§ **WHAT IS REQUIRED**: Find the line in the entries below that contains "-- ==== Sys2Proof/Tests/Slice0.lean". Repeat it exactly, and every line after it through the line that contains "are reserved) -/".

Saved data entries
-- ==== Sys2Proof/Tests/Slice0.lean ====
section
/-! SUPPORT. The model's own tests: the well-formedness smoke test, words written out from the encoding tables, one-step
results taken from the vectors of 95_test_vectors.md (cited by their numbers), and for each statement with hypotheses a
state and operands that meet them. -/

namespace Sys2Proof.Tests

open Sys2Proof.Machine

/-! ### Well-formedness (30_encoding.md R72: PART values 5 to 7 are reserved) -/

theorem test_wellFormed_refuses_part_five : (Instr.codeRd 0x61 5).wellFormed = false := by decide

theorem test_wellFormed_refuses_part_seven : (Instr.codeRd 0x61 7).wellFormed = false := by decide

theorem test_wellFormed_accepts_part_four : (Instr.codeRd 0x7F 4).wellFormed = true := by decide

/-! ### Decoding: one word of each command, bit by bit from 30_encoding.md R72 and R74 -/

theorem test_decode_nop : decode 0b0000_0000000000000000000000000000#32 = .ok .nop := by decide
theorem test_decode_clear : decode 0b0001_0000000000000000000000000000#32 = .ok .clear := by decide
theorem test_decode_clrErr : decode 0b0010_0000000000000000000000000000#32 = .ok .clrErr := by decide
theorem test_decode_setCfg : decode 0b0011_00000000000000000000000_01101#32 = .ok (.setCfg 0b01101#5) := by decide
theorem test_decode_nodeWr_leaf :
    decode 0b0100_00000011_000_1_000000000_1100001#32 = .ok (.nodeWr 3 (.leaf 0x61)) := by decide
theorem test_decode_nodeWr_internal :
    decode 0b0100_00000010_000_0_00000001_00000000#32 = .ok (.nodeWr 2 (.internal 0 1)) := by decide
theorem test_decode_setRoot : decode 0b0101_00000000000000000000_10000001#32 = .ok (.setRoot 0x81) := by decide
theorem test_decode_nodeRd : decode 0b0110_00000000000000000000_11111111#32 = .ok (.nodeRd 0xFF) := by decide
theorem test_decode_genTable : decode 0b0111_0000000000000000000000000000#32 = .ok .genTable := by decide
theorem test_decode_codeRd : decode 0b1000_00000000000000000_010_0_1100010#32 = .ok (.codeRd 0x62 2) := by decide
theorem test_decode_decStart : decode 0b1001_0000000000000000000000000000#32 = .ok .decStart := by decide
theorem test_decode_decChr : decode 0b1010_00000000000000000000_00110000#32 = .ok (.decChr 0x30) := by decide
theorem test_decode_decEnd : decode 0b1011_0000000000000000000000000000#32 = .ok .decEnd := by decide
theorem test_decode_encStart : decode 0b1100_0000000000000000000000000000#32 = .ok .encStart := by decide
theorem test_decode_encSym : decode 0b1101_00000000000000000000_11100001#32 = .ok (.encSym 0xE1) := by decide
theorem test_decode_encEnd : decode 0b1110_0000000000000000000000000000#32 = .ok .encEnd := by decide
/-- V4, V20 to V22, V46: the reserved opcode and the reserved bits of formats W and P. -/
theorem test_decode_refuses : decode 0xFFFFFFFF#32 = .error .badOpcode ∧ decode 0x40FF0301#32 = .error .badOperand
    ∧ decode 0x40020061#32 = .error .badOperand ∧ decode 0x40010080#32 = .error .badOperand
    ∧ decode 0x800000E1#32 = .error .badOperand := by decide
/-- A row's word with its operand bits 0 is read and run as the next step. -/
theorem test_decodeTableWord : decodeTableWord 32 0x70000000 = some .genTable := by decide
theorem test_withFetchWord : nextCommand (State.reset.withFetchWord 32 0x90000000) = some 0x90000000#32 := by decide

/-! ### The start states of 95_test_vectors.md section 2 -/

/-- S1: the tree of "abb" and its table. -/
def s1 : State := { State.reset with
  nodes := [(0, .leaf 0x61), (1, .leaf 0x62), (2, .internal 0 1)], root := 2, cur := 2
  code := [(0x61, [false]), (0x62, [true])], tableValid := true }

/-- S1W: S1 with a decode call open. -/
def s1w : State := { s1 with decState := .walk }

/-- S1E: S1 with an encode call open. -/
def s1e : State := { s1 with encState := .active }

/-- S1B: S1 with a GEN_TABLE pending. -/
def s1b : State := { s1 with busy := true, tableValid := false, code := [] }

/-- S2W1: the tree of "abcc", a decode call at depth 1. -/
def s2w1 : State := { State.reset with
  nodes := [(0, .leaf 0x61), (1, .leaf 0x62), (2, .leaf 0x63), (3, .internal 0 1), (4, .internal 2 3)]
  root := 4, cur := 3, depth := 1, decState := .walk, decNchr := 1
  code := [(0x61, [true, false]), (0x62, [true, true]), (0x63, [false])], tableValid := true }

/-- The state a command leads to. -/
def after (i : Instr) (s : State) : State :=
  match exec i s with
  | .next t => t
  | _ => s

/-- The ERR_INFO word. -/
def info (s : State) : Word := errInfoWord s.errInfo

* * *

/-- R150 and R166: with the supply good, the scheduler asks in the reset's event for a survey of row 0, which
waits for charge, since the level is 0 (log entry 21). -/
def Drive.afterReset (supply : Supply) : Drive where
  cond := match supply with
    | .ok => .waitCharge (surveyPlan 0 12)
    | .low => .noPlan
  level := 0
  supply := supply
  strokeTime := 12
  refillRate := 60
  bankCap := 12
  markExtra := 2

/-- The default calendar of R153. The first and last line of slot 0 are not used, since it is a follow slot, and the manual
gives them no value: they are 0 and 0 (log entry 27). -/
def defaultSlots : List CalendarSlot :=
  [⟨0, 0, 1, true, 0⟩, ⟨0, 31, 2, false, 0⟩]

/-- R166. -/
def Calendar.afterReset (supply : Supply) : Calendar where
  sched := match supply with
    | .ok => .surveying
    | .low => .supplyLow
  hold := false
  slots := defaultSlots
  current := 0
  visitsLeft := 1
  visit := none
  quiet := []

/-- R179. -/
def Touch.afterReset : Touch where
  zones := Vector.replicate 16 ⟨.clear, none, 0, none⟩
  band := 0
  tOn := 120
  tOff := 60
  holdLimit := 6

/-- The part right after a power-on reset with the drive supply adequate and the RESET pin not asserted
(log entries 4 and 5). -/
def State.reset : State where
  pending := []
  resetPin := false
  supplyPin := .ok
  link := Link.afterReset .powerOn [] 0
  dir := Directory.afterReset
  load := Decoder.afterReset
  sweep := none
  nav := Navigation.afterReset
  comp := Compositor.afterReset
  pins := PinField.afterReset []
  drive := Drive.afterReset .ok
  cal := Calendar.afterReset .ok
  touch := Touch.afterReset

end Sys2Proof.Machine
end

§ **WRITTEN SOLUTION**:
-- ==== Sys2Proof/Tests/Slice0.lean ====
section
/-! SUPPORT. The model's own tests: the well-formedness smoke test, words written out from the encoding tables, one-step
results taken from the vectors of 95_test_vectors.md (cited by their numbers), and for each statement with hypotheses a
state and operands that meet them. -/

namespace Sys2Proof.Tests

open Sys2Proof.Machine

/-! ### Well-formedness (30_encoding.md R72: PART values 5 to 7 are reserved) -/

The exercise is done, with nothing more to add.